Le mois dernier, un avion de l’US Air Force a eu une rencontre inhabituellement rapprochée avec un avion de chasse furtif chinois. UN vidéo de l’incident montre le pilote américain secoué par les turbulences du sillage du J-16, qui a volé directement devant le nez du RC-135, un avion de reconnaissance. Le 30 mai, le commandement américain de l’Indo-Pacifique a publié une déclaration qualifiant la manœuvre d’« agressive ». L’avion de reconnaissance, ont-ils soutenu, « effectuait des opérations sûres et de routine au-dessus de la mer de Chine méridionale dans l’espace aérien international, conformément au droit international ».
Le même jour, le président chinois a prononcé un discours remarquable sur la sécurité nationale émaillé de métaphores maritimes. « Nous devons être préparés aux pires scénarios et aux scénarios extrêmes, et être prêts à résister à l’épreuve majeure des vents violents, des eaux agitées et même des tempêtes dangereuses », a déclaré Xi Jinping.

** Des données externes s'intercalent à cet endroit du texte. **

-- ==== Sys2Proof/Machine/Fetch.lean ====
section
/-! DEFINITION. Fetching an instruction: steps 1 to 3 of the clock event (spec/30_encoding.md R133) and the
operand-byte reads of step 4 (spec/40_addressing_modes.md R179), each an ordinary bus read (R105). -/

namespace Sys2Proof.Machine

/-- One byte read at `PC`, which then steps over it. -/
def fetchByte (s : State) : Byte × State :=
  let r := busRead s.pc s
  (r.1, r.2.advancePc)

/-- The operand bytes of a format, low byte first. -/
def fetchOperands (f : Format) (s : State) : Instr × State :=
  match f with
  | .alone i => (i, s)
  | .skipByte i => (i, s.advancePc)
  | .oneByte g => let b := fetchByte s; (g b.1, b.2)
  | .twoBytes g =>
    let lo := fetchByte s
    let hi := fetchByte lo.2
    (g (wordOf hi.1 lo.1), hi.2)

/-- The instruction at `PC` and the state after its bytes: opcode read, `PC` advanced, `P.U <- 1` (R37), operand
bytes read. -/
def fetchInstr (s : State) : Instr × State :=
  let op := fetchByte s
  fetchOperands (formatOf s.cart.undoc op.1) (op.2.setP (setFlag .u true op.2.p))

/-- The instruction's length in bytes as `PC` moves (R130): BRK's padding byte is stepped over by its operation. -/
def codeLength (u : UndocParams) (op : Byte) : Nat := (formatOf u op).length

/-- Whether a byte can be placed at this CPU address: RAM, or program ROM of an inserted cartridge. -/
def placeable (s : State) (addr : Word) : Bool :=
  match readDevice s.cart addr with
  | .prg _ | .ram _ => true
  | .port _ | .dmaTrigger | .pad _ | .nothing => false

/-- The machine with one byte placed in RAM or program ROM from outside (the host's load, not a bus write). -/
def place (s : State) (addr : Word) (v : Byte) : State :=
  match readDevice s.cart addr with
  | .prg offset => { s with cart := { s.cart with prg := s.cart.prg.write offset v } }
  | .ram index => s.setRam (s.ram.write index v)
  | .port _ | .dmaTrigger | .pad _ | .nothing => s

/-- Consecutive bytes placed from an address on. -/
def placeAll (s : State) (addr : Word) : List Byte → State
  | [] => s
  | b :: rest => placeAll (place s addr b) (addr + 1) rest

end Sys2Proof.Machine
end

Une semaine plus tard, inspectant les troupes en Mongolie intérieure, il a appelé l’armée à « forger la Grande Muraille d’acier pour défendre le pays et défendre la frontière ».
« Born to Fly » reflète le changement d’humeur national. Dans le podcast de The Economist, Rennie souligne que le thème du film sur la Chine en tant qu’outsider dans une confrontation avec les États-Unis évoque « les vibrations de l’ère maoïste d’un pays assiégé ». Mais il y a une touche contemporaine. Un blocus technologique par des pays puissants sans nom a entravé la capacité de la nation à développer la prochaine génération de chasseurs furtifs. Malgré ces contraintes, l’industrie aéronautique redouble d’efforts et construit le J-20, un avion de chasse avancé tout aussi puissant que les avions de guerre des «forces hostiles».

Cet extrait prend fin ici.